The CallManager publishes events to the EventBus on every state change.

## Event Bus (`core/event_bus.py`)

Pure asyncio pub/sub connecting all components:

```python
class EventBus:
    async def publish(self, event: GatewayEvent) -> None
    def subscribe(self, event_types: set[EventType] = None) -> EventSubscription
    @property
    def recent_events(self) -> list[GatewayEvent]
    @property
    def subscriber_count(self) -> int
```

### EventSubscription

Subscriptions are async iterators:

```python
subscription = event_bus.subscribe(event_types={EventType.HUMAN_DETECTED})

async for event in subscription:
    print(f"Human detected on call {event.call_id}!")

# When done:
subscription.close()
```

### How it works

1. Each `subscribe()` creates an `asyncio.Queue` for that subscriber
2. `publish()` does `put_nowait()` on every subscriber's queue
3. Full queues (dead subscribers) are automatically cleaned up
4. Optional type filtering — only receive events you care about
5. Event history (last 1000) for late joiners

### Event Types

See [models/events.py](../models/events.py) for the full list.
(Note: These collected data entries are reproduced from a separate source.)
/-- A write of a class that is outstanding, of one byte. -/
def io (c : BayWrite) : BayIo := ⟨c, clipLba, [1], [⟨1, 0, 1, 0, 9, 0, 0, 1, []⟩]⟩
def writing (c : BayWrite) (p : BayPhase) (f : Bay → Bay) : State := bay p (fun b => f { b with io := [io c] })
def clip : Clip := { newClip 9 0 1 0 [] with extent := some 0 }
theorem witness_BayWritesAndRemoval : bayWritable (bay .mounted id) = true
    ∧ nothing (.nvmeWriteComplete (.incident 9) 1) (bay .mounted id) = true ∧ nothing (.nvmeWriteComplete (.incident 9) 2) (writing (.incident 9) .mounted id) = true ∧ nothing (.nvmeWriteFail .journal true) (bay .mounted id) = true
    ∧ ran (.nvmeWriteComplete (.incident 9) 1) (writing (.incident 9) .mounted id) (fun t => t.bay.bytes = 1 && t.bay.io = []) = true
    ∧ ran (.nvmeWriteComplete .header 1) (writing .header .mounted (fun b => { b with bytes := 9_999_999_999 })) (fun t => t.bay.bytes = 0 && t.bay.ledger.gb = 15
        && t.bay.element.gb = 15 && t.bay.ledger.updates = 4) = true
    ∧ ran (.nvmeWriteComplete .journal 1) (writing .journal .removing id) (fun t => t.bay.step = 1 && t.bay.entries = [] && t.bay.blockSeq = 1) = true
    ∧ ran (.nvmeWriteFail (.incident 9) true) (writing (.incident 9) .mounted (fun b => { b with clips := [clip], abandoned := List.replicate 7 later.now })) (fun t => t.bay.phase = .offline
        && t.bay.cause = 5 && t.reg Reg.bayWrErr = 1) = true
    ∧ ran (.nvmeWriteFail (.incident 9) true) (writing (.incident 9) .mounted (fun b => { b with clips := [clip], abandoned := List.replicate 6 later.now })) (fun t => t.bay.phase = .mounted
        && t.bay.abandoned.length = 7) = true
    ∧ (let s := writing .journal .mounted (fun b => { b with recovering := some 0 })
       bayIssues s = false ∧ ran (.nvmeWriteFail .journal true) s (fun t => t.bay.entries.map (·.incident) = [9] && t.bay.io = []) = true)
    ∧ nothing (.nvmeWriteFail .journal false) (writing .journal .mounted id) = true
    ∧ freeExtent (bay .mounted id) = some 0
    ∧ bayIssues (bay .mounted id) = true
    ∧ ran .journalBlockTimer (bay .mounted (fun b => { b with pendingAt := some 0, blockPos := 262_143, entries := (io .journal).entries })) (fun t => t.bay.blockSeq = 1
        && t.bay.blockPos = 0 && t.bay.entries = [] && t.bay.io.map (·.lba) = [4096 + 262_143]) = true
    ∧ ran (.bayHourly 12) (bay .mounted id) (fun t => t.bay.smart = 12 && t.bay.ledger.updates = 4) = true
    ∧ nothing (.bayHourly 12) (bay .mounted (fun b => { b with hourAt := later.now - 3_599_999_999_999 })) = true
    ∧ ran .nvmeFlushComplete (bay .removing (fun b => { b with step := 1 })) (fun t => t.bay.step = 2) = true
    ∧ ran .ledgerAddDone (bay .removing (fun b => { b with step := 2, bytes := 10 ^ 9 + 7 })) (fun t => t.bay.step = 3 && t.bay.ledger.gb = 6 && t.bay.bytes = 7) = true
    ∧ ran .ledgerAddDone (bay .removing (fun b => { b with step := 2, life := 4 })) (fun t => t.bay.step = 3 && t.bay.ledger.updates = 3) = true
    ∧ ran .nvmeShutdownComplete (bay .removing (fun b => { b with step := 3 })) (fun t => t.bay.phase = .safe && t.bay.safe && bit (t.reg Reg.bayIrqStat) 3) = true
    ∧ ran .nvmeShutdownComplete (bay .removing (fun b => { b with step := 3, again := true })) (fun t => t.bay.phase = .identifying) = true
    ∧ ran .bayRemoveDeadline (bay .removing (fun b => { b with removeAt := some 0 })) (fun t => t.bay.phase = .safe && t.reg Reg.bayLateRemove = 1 && bit (t.reg Reg.bayIrqStat) 8) = true
    ∧ ran (.nvmeReadComplete true) (bay .mounted (fun b => { b with exporting := some 9 })) (fun t => t.reg Reg.bayRdErr = 1 && t.bay.exporting = some 9) = true
    ∧ nothing (.nvmeReadComplete false) later = true := by and_intros <;> decide +kernel
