-- ==== Sys2Proof/Syntax.lean ====
section
/-! DEFINITION. The instructions of WSFP: one constructor per row of spec/opcode_table.json. A row over the header word
carries every field of HW that the row itself does not fix (30_encoding.md R61, R62, R67); a command row carries the
arguments of 30_encoding.md R79. -/

namespace Sys2Proof

/-- A window over the payload memory: the bytes at `base .. base+cap-1` (20_memory.md R44). -/
structure Window where
  base : Nat
  cap : Nat
  deriving DecidableEq, Repr

/-- One row of the opcode table each. `rsv` is the reserved field HW[14:12], kept so that no bit of a word is dropped and
read by no meaning (30_encoding.md R66). -/
inductive Instr where
  -- opcode rows (30_encoding.md R68): the row fixes OPC = HW[11:8]
  | cont (fin : Bool) (rsv : BitVec 3) (mask : Bool) (ind : BitVec 7)
  | text (fin : Bool) (rsv : BitVec 3) (mask : Bool) (ind : BitVec 7)
  | bin (fin : Bool) (rsv : BitVec 3) (mask : Bool) (ind : BitVec 7)
  | op3 (fin : Bool) (rsv : BitVec 3) (mask : Bool) (ind : BitVec 7)
  | op4 (fin : Bool) (rsv : BitVec 3) (mask : Bool) (ind : BitVec 7)
  | op5 (fin : Bool) (rsv : BitVec 3) (mask : Bool) (ind : BitVec 7)
  | op6 (fin : Bool) (rsv : BitVec 3) (mask : Bool) (ind : BitVec 7)
  | op7 (fin : Bool) (rsv : BitVec 3) (mask : Bool) (ind : BitVec 7)
  | close (fin : Bool) (rsv : BitVec 3) (mask : Bool) (ind : BitVec 7)
  | ping (fin : Bool) (rsv : BitVec 3) (mask : Bool) (ind : BitVec 7)
  | pong (fin : Bool) (rsv : BitVec 3) (mask : Bool) (ind : BitVec 7)
  | op11 (fin : Bool) (rsv : BitVec 3) (mask : Bool) (ind : BitVec 7)
  | op12 (fin : Bool) (rsv : BitVec 3) (mask : Bool) (ind : BitVec 7)
  | op13 (fin : Bool) (rsv : BitVec 3) (mask : Bool) (ind : BitVec 7)
  | op14 (fin : Bool) (rsv : BitVec 3) (mask : Bool) (ind : BitVec 7)
  | op15 (fin : Bool) (rsv : BitVec 3) (mask : Bool) (ind : BitVec 7)
  -- length-form rows (30_encoding.md R72): the row fixes MASK = HW[7], and IND but for the 7-bit form (IND 0..125)
  | len7U (fin : Bool) (rsv : BitVec 3) (opc : BitVec 4) (ind : BitVec 7)
  | len7M (fin : Bool) (rsv : BitVec 3) (opc : BitVec 4) (ind : BitVec 7)
  | len16U (fin : Bool) (rsv : BitVec 3) (opc : BitVec 4)
  | len16M (fin : Bool) (rsv : BitVec 3) (opc : BitVec 4)
  | len64U (fin : Bool) (rsv : BitVec 3) (opc : BitVec 4)
  | len64M (fin : Bool) (rsv : BitVec 3) (opc : BitVec 4)
  -- command rows (30_encoding.md R78, R79)
  | decode (win : Window)
  | toggleMask (klen : Nat) (key : Key) (win : Window)
  | encode (opcode : BitVec 4) (isFinal : Bool) (isClient : Bool) (win : Window)
  | readExact (length : Nat) (win : Window)
  | swap16 (b : Vector Byte 2)
  | swap64 (b : Vector Byte 8)
  | rdu16 (b : Vector Byte 2) (little : Bool)
  | rdi16 (b : Vector Byte 2) (little : Bool)
  | rdu64 (b : Vector Byte 8) (little : Bool)
  | rdi64 (b : Vector Byte 8) (little : Bool)
  | wru16 (v : BitVec 16) (little : Bool)
  | wri16 (v : BitVec 16) (little : Bool)
  | wru64 (v : BitVec 64) (little : Bool)
  | wri64 (v : BitVec 64) (little : Bool)
  deriving DecidableEq, Repr

/-- The argument lines of the command port, sampled when a command is issued (30_encoding.md R79). The table's arguments
"are not bit-packed": each has a line of its own here, and a command reads the lines that R79 lists for it (log 8). -/
structure Args where
  win : Window
  klen : Nat
  key : Key
  opcode : BitVec 4
  isFinal : Bool
  isClient : Bool
  length : Nat
  b : Vector Byte 8
  little : Bool
  v : BitVec 64
  deriving DecidableEq, Repr

/-- Every argument line at zero. -/
def Args.zero : Args :=
  { win := ⟨0, 0⟩, klen := 0, key := Vector.replicate 4 0#8, opcode := 0#4, isFinal := false,
    isClient := false, length := 0, b := Vector.replicate 8 0#8, little := false, v := 0#64 }

end Sys2Proof
end

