-- ==== Sys2Proof/Machine/Opcode.lean ====
section
/-! DEFINITION. The meanings of the sixteen opcode rows: the end of a DECODE (41_frame_decoder.md R100 to R106). A row is run
once the payload is complete: at the end of PAYLOAD, in UNMASK, and for CLOSE in CLOSEMETA (log 5). The header's
fields are in FIN, OPC, MASK and IND by then (R92), and the rules read them there: the row's operands are its word's. -/

namespace Sys2Proof.Machine

/-- What the close metadata step reports (R102, R103): `F_CS_V`, `F_CS`, `F_CR_V`, `F_CR_OFF`, `F_CR_LEN`. -/
structure CloseMeta where
  csV : Bool
  cs : Option StatusCode
  crV : Bool
  crOff : Option Nat
  crLen : Option Nat
  deriving DecidableEq, Repr

/-- R104: nothing of the payload is interpreted. -/
def noCloseMeta : CloseMeta := { csV := false, cs := none, crV := false, crOff := none, crLen := none }

/-- R102: a code that is not recognised is normalised to `NO_STATUS`. -/
def normaliseStatus (p : Params) (code : StatusCode) : StatusCode :=
  if code ∈ p.recognised then code else p.noStatus

/-- R102, R103: close status and reason extent of a payload of `l` bytes in window `w`. -/
def closeMetaOf (p : Params) (m : Memory) (w : Window) (l : Len) : CloseMeta :=
  if l.toNat ≥ 2 then
    let code := be16 (winRead w m 0) (winRead w m 1)
    if l.toNat > 2 then
      { csV := true, cs := some (normaliseStatus p code), crV := true, crOff := some 2,
        crLen := some (l.toNat - 2) }
    else { csV := true, cs := some (normaliseStatus p code), crV := false, crOff := none, crLen := none }
  else { csV := true, cs := some p.noStatus, crV := false, crOff := none, crLen := none }

/-- R105: `F_FIN <- FIN`, `F_OPC <- OPC`, `F_PLEN <- LEN` (R96), the metadata, then `done`. -/
def frameDone (c : CloseMeta) (s : State) : Outcome :=
  withValue .fin s.work.fin fun f =>
  withValue .opc s.work.opc fun o =>
  withValue .len s.work.len fun l =>
    finish { Results.empty with fFin := some f, fOpc := some o, fPlen := some l.toNat, fCsV := some c.csV,
                                fCs := c.cs, fCrV := some c.crV, fCrOff := c.crOff, fCrLen := c.crLen } s

/-- The payload is complete and unmasked: the close row goes on to CLOSEMETA, every other row ends the frame (R104, R106). -/
def payloadDone (isClose : Bool) (s : State) : Outcome :=
  if isClose then .next { s with phase := .closemeta } else frameDone noCloseMeta s

/-- R100: `TM(KEY, W, LEN)`. -/
def unmaskPayload (isClose : Bool) (s : State) : Outcome :=
  withValue .key (keyBytes s.key) fun k =>
  withValue .len s.work.len fun l =>
    payloadDone isClose { s with pbuf := toggleMask k (someWindow s) s.pbuf l.toNat }

/-- R102, R103, R105: the step of phase CLOSEMETA. -/
def closeMetaStep (s : State) : Outcome :=
  withValue .len s.work.len fun l => frameDone (closeMetaOf s.params s.pbuf (someWindow s) l) s

/-- The shared course of the opcode rows (R106): from PAYLOAD to UNMASK if MASK = 1, then to CLOSEMETA for CLOSE, else to
DONE. -/
def opcodeRow (isClose : Bool) (s : State) : Outcome :=
  match s.phase with
  | .payload =>
      withValue .mask s.work.mask fun m =>
        if m then .next { s with phase := .unmask } else payloadDone isClose s
  | .unmask => unmaskPayload isClose s
  | .closemeta => if isClose then closeMetaStep s else .refused .notItsPhase
  | .idle => .refused .notItsPhase
  | .hdr => .refused .notItsPhase
  | .ext16 => .refused .notItsPhase
  | .ext64 => .refused .notItsPhase
  | .keyrd => .refused .notItsPhase
  | .rxrun => .refused .notItsPhase
  | .done => .refused .notItsPhase
  | .fault => .refused .notItsPhase

/-- CONT, opcode 0x0 (R104). -/
def execCont (_fin : Bool) (_rsv : BitVec 3) (_mask : Bool) (_ind : BitVec 7) (s : State) : Outcome :=
  opcodeRow false s

/-- TEXT, opcode 0x1 (R104). -/
def execText (_fin : Bool) (_rsv : BitVec 3) (_mask : Bool) (_ind : BitVec 7) (s : State) : Outcome :=
  opcodeRow false s

/-- BIN, opcode 0x2 (R104). -/
def execBin (_fin : Bool) (_rsv : BitVec 3) (_mask : Bool) (_ind : BitVec 7) (s : State) : Outcome :=
  opcodeRow false s

/-- OP3, opcode 0x3 (R104; 30_encoding.md R69: passed through). -/
def execOp3 (_fin : Bool) (_rsv : BitVec 3) (_mask : Bool) (_ind : BitVec 7) (s : State) : Outcome :=
  opcodeRow false s

/-- OP4, opcode 0x4 (R104; 30_encoding.md R69: passed through). -/
def execOp4 (_fin : Bool) (_rsv : BitVec 3) (_mask : Bool) (_ind : BitVec 7) (s : State) : Outcome :=
  opcodeRow false s

/-- OP5, opcode 0x5 (R104; 30_encoding.md R69: passed through). -/
def execOp5 (_fin : Bool) (_rsv : BitVec 3) (_mask : Bool) (_ind : BitVec 7) (s : State) : Outcome :=
  opcodeRow false s

/-- OP6, opcode 0x6 (R104; 30_encoding.md R69: passed through). -/
def execOp6 (_fin : Bool) (_rsv : BitVec 3) (_mask : Bool) (_ind : BitVec 7) (s : State) : Outcome :=
  opcodeRow false s

/-- OP7, opcode 0x7 (R104; 30_encoding.md R69: passed through). -/
def execOp7 (_fin : Bool) (_rsv : BitVec 3) (_mask : Bool) (_ind : BitVec 7) (s : State) : Outcome :=
  opcodeRow false s

/-- CLOSE, opcode 0x8 (R102 to R105). -/
def execClose (_fin : Bool) (_rsv : BitVec 3) (_mask : Bool) (_ind : BitVec 7) (s : State) : Outcome :=
  opcodeRow true s

/-- PING, opcode 0x9 (R104). -/
def execPing (_fin : Bool) (_rsv : BitVec 3) (_mask : Bool) (_ind : BitVec 7) (s : State) : Outcome :=
  opcodeRow false s

/-- PONG, opcode 0xA (R104). -/
def execPong (_fin : Bool) (_rsv : BitVec 3) (_mask : Bool) (_ind : BitVec 7) (s : State) : Outcome :=
  opcodeRow false s

/-- OP11, opcode 0xB (R104; 30_encoding.md R69: passed through). -/
def execOp11 (_fin : Bool) (_rsv : BitVec 3) (_mask : Bool) (_ind : BitVec 7) (s : State) : Outcome :=
  opcodeRow false s

/-- OP12, opcode 0xC (R104; 30_encoding.md R69: passed through). -/
def execOp12 (_fin : Bool) (_rsv : BitVec 3) (_mask : Bool) (_ind : BitVec 7) (s : State) : Outcome :=
  opcodeRow false s

/-- OP13, opcode 0xD (R104; 30_encoding.md R69: passed through). -/
def execOp13 (_fin : Bool) (_rsv : BitVec 3) (_mask : Bool) (_ind : BitVec 7) (s : State) : Outcome :=
  opcodeRow false s

/-- OP14, opcode 0xE (R104; 30_encoding.md R69: passed through). -/
def execOp14 (_fin : Bool) (_rsv : BitVec 3) (_mask : Bool) (_ind : BitVec 7) (s : State) : Outcome :=
  opcodeRow false s

/-- OP15, opcode 0xF (R104; 30_encoding.md R69: passed through). -/
def execOp15 (_fin : Bool) (_rsv : BitVec 3) (_mask : Bool) (_ind : BitVec 7) (s : State) : Outcome :=
  opcodeRow false s

end Sys2Proof.Machine
end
Key categories:

| Category | Events |
|----------|--------|
| Call Lifecycle | `CALL_STARTED`, `CALL_RINGING`, `CALL_CONNECTED`, `CALL_ENDED`, `CALL_FAILED` |
| Hold Slayer | `HOLD_DETECTED`, `HUMAN_DETECTED`, `TRANSFER_STARTED`, `TRANSFER_COMPLETE` |
| IVR Navigation | `IVR_STEP`, `IVR_DTMF_SENT`, `IVR_MENU_DETECTED`, `IVR_EXPLORATION` |
| Audio | `AUDIO_CLASSIFIED`, `TRANSCRIPT_CHUNK`, `RECORDING_STARTED`, `RECORDING_STOPPED` |
| Device | `DEVICE_REGISTERED`, `DEVICE_UNREGISTERED`, `DEVICE_RINGING` |
| System | `GATEWAY_STARTED`, `GATEWAY_STOPPED`, `TRUNK_REGISTERED`, `TRUNK_FAILED` |

## Gateway (`core/gateway.py`)

The top-level orchestrator that owns and wires all components:

```python
class AIPSTNGateway:
    def __init__(self, settings: Settings):
        self.event_bus = EventBus()
        self.call_manager = CallManager(self.event_bus)
        self.sip_engine = SippyEngine(settings, self.event_bus)
        self.media_pipeline = MediaPipeline(settings)
        self.llm_client = LLMClient(...)
        self.transcription = TranscriptionService(...)
        self.classifier = AudioClassifier()
        self.hold_slayer = HoldSlayer(...)
        self.recording = RecordingService(...)
        self.analytics = CallAnalytics(...)
        self.notification = NotificationService(...)
        self.call_flow_learner = CallFlowLearner(...)

    async def start(self) -> None: ...   # Start all services
    async def stop(self) -> None: ...    # Graceful shutdown
    async def make_call(self, ...) -> ActiveCall: ...
    async def end_call(self, call_id) -> None: ...
```

The gateway is created once at application startup (in `main.py` lifespan) and injected into FastAPI routes via dependency injection (`api/deps.py`).